The path just kept going up and up and up from Morinsheði. I was hoping it would cross the pass a little lower.. I think I must have done more than 1,500 vertical metres that day and my calves certainly noticed.


Crossing the narrow Heljarkambur ridge

At this point, we were back in volcanic territory. The ground was red, brown and like a thick gooey pancake mix. As I went higher, it became black scoria lava rocks and you could see the glaciers at eye level now. Pretty spectacular!


Eye to eye with Myrdalsjökull

At a point I followed an obvious trail up a scoria mound. I assumed this was the way because there was a marker and the zig zags were so neatly carved into the mound, but on the other side no more markers were to be found. I thought maybe the markers were buried, and continued on, but I guess it was just a lookout.


From the scoria mound looking towards the coming sunset over Eyfjallajökull

At this point it was about 9pm and I was feeling pretty knackered. Not knowing how far there was to go I had some double choc power cookies for some energy to push on.

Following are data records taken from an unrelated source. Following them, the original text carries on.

/-- The LEDs brought up to date: a changed pattern starts its cycle now (R107). -/
def refreshLeds (s : State) : State :=
  let l := s.status.leds
  { s with status := { s.status with leds :=
    { link := linkPattern s, linkAt := if linkPattern s = l.link then l.linkAt else s.now
      role := rolePattern s, roleAt := if rolePattern s = l.role then l.roleAt else s.now
      fault := faultPattern s, faultAt := if faultPattern s = l.fault then l.faultAt else s.now } } }

/-! ### The ash log -/

/-- The entries of the rolling hour that still count (R111). -/
def logHour (s : State) : List Nat := s.log.hour.filter (fun t => decide (s.now < t + 3600 * sec1))

/-- Whether an entry made now will be written: the flash is there, and the rolling hour holds fewer than 600 (R111). -/
def logTakes (s : State) : Bool := !s.mem.flashAbsent && decide ((logHour s).length < 600)

/-- An entry put in the line to be written, unless the rolling hour already holds 600 (R109, R111). -/
def logPut (e : LogEntry) (s : State) : State :=
  let hour := logHour s
  { s with log :=
    if s.mem.flashAbsent then s.log
    else if hour.length < 600 then { s.log with waiting := s.log.waiting ++ [e], hour := s.now :: hour }
    else { s.log with hour := hour, dropped := s.log.dropped + 1 } }

/-- The log after a fault occurrence under the 60 s fold of its code, which follows an entry that was written (R111). -/
def logFaultLog (et : Nat) (code : BitVec 16) (detail : List Byte) (s : State) : AshLog :=
  let live (f : LogFold) : Bool := f.code == code && (decide (s.now < f.until_) || decide (0 < f.count))
  let d := padTo 10 0#8 detail
  if s.log.folds.any live then
    let again (f : LogFold) : LogFold :=
      if f.count = 0 then { f with count := 1, time := et, detail := d, mode := modeCode s.start.mode }
      else { f with count := sat16 (f.count + 1) }
    { s.log with folds := s.log.folds.map (fun f => if live f then again f else f) }
  else
    let l := (logPut { time := et, code := code, kind := 1, mode := modeCode s.start.mode, detail := d } s).log
    let fresh : LogFold := { code := code, until_ := s.now + 60 * sec1 }
    let rest := l.folds.filter (fun f => f.code != code)
    { l with folds := if logTakes s then rest ++ [fresh] else rest }

/-- A fault occurrence logged (R109, R111). -/
def logFault (et : Nat) (code : BitVec 16) (detail : List Byte) (s : State) : State :=
  { s with log := logFaultLog et code detail s }

/-! ### Faults, mode changes, repairs -/

/-- Payload of a fault event after the header (Table 4.6). -/
def faultTail (code : BitVec 16) (occ et : Nat) (detail : List Byte) : List Byte :=
  be 2 code.toNat ++ be 1 (faultEffect code) ++ be 2 occ ++ be 8 et ++ padTo 8 0#8 detail

/-- Status after an occurrence: its event sent at once, or folded into the second under way (R98). -/
def faultEventStatus (et : Nat) (code : BitVec 16) (detail : List Byte) (s : State) : Status :=
  let live (f : Fold) : Bool := f.code == code && (decide (s.now < f.until_) || decide (0 < f.count))
  if s.status.folds.any live then
    let again (f : Fold) : Fold :=
      if f.count = 0 then { f with count := 1, time := et, detail := padTo 8 0#8 detail }
      else { f with count := sat16 (f.count + 1) }
    { s.status with folds := s.status.folds.map (fun f => if live f then again f else f) }
  else
    let st := (genFrame 0x30 (faultTail code 1 et detail) s).status
    let fresh : Fold := { code := code, until_ := s.now + sec1 }
    { st with folds := (st.folds.filter (fun f => f.code != code)) ++ [fresh] }

/-- The fault event of an occurrence (R98). -/
def faultEvent (et : Nat) (code : BitVec 16) (detail : List Byte) (s : State) : State :=
  { s with status := faultEventStatus et code detail s }

/-- A fault raised at an event time: its event, its log entry, and its place among the active faults (R98, R107, R109). -/
def raiseAt (et : Nat) (code : BitVec 16) (unit : Nat) (detail : List Byte) (s : State) : State :=
  let s := logFault et code detail (faultEvent et code detail s)
  let rest := s.status.active.filter (fun a => !(a.code == code && a.unit == unit))
  let active := if faultStays code then ⟨code, faultEffect code, unit⟩ :: rest else s.status.active
  refreshLeds { s with status := { s.status with active := active } }

/-- A fault raised now. -/
def raise (code : BitVec 16) (unit : Nat) (detail : List Byte) (s : State) : State :=
  raiseAt s.gptp.time code unit detail s

/-- A code's occurrences for a unit are being counted toward its next event; `key` is the start of that unit's detail. -/
def folding (code : BitVec 16) (key : List Byte) (s : State) : Bool :=
  s.status.folds.any (fun f => f.code == code && decide (0 < f.count) && f.detail.take key.length == key)

/-- A fault whose detail counts over the second its event covers: the waiting event's detail is brought up to date (R98). -/
def raiseCount (code : BitVec 16) (unit : Nat) (key rest : List Byte) (s : State) : State :=
  let s := raise code unit (key ++ rest) s
  let up (f : Fold) : Fold :=
    if f.code == code && decide (0 < f.count) && f.detail.take key.length == key then
      { f with detail := padTo 8 0#8 (key ++ rest) } else f
  { s with status := { s.status with folds := s.status.folds.map up } }

/-- Whether a fault is active for a unit. -/
def isActive (code : BitVec 16) (unit : Nat) (s : State) : Bool :=
  s.status.active.any (fun a => a.code == code && a.unit == unit)

/-- Whether a fault is active for any unit. -/
def anyActive (code : BitVec 16) (s : State) : Bool := s.status.active.any (fun a => a.code == code)

/-- A fault's clearing event for one unit (R107). -/
def clear (code : BitVec 16) (unit : Nat) (s : State) : State :=
  let rest := s.status.active.filter (fun a => !(a.code == code && a.unit == unit))
  refreshLeds { s with status := { s.status with active := rest } }

/-- A fault's clearing event for every unit. -/
def clearAll (code : BitVec 16) (s : State) : State :=
  refreshLeds { s with status := { s.status with active := s.status.active.filter (fun a => a.code != code) } }

/-- The mode-change frame, from the code of the mode left (Table 4.6). -/
def modeFrame (et left : Nat) (m : Mode) (code : BitVec 16) (s : State) : State :=
  genFrame 0x40 ([BitVec.ofNat 8 left, BitVec.ofNat 8 m.code] ++ be 2 code.toNat ++ be 8 et) s

/-- The mode in force changed, and its log entry (Table 4.8). -/
def modeSet (et : Nat) (m : Mode) (code : BitVec 16) (s : State) : State :=
  let left := modeCode s.start.mode
  let two := [BitVec.ofNat 8 left, BitVec.ofNat 8 m.code]
  let s := logPut { time := et, code := code, kind := 2, mode := left, detail := padTo 10 0#8 two } s
  refreshLeds { s with start := { s.start with mode := some m } }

I’m glad I did because it was another hour from here.

I spotted some foot prints heading around a hillside so I headed towards the high point. I had to cross a field of hraun, the biggest lava chunks I’d seen before. The rubble was unstable and sharp so it was a little dodgy, but it looked like a fun shortcut.


The view across the hraun. So different, so peaceful and so beautiful in it's own way

There were lots of soft sandy spots and I seriously considered camping there in the hope of another sunset, but I figured that should be my backup plan if the hut wardens didn’t allow camping. I hadn’t actually considered that possibility until I saw the landscape. I thought the huts were further below Fimmvörðuháls.

The hill I had targeted must have been Misðker (1093m) as I later found out. From the top I could finally see Útvist hut. I found this useful map of the area the next day on a signpost.

image image

The tiny Útvist hut still so far away and a useful map of Fimmvörðuháls

From the top of Misðker I also found the real trail again. After much trudging, I arrived at Útvist hut at about 10pm and received a warm welcome from the warden Bjërk (totally guessing on the spelling and would you believe it’s a girl’s name?). She had never heard of anyone paying for camping, but she charged me the 400ISK facility day use fee and gave me some boiled snow.

I really wanted to set up my tent right next to the hut where there was a view, but the winds started to shake the tent a lot and I thought better. Reluctantly, I descended a bit to a more sheltered spot. I was too lazy to pull down the tent and just walked with it flying like a kite, set up camp alone and tucked into a much needed hot dinner!

A huge day on the Fimmvörðuháls Trek and thankfully a calm night on the mountain before descending to Skogár.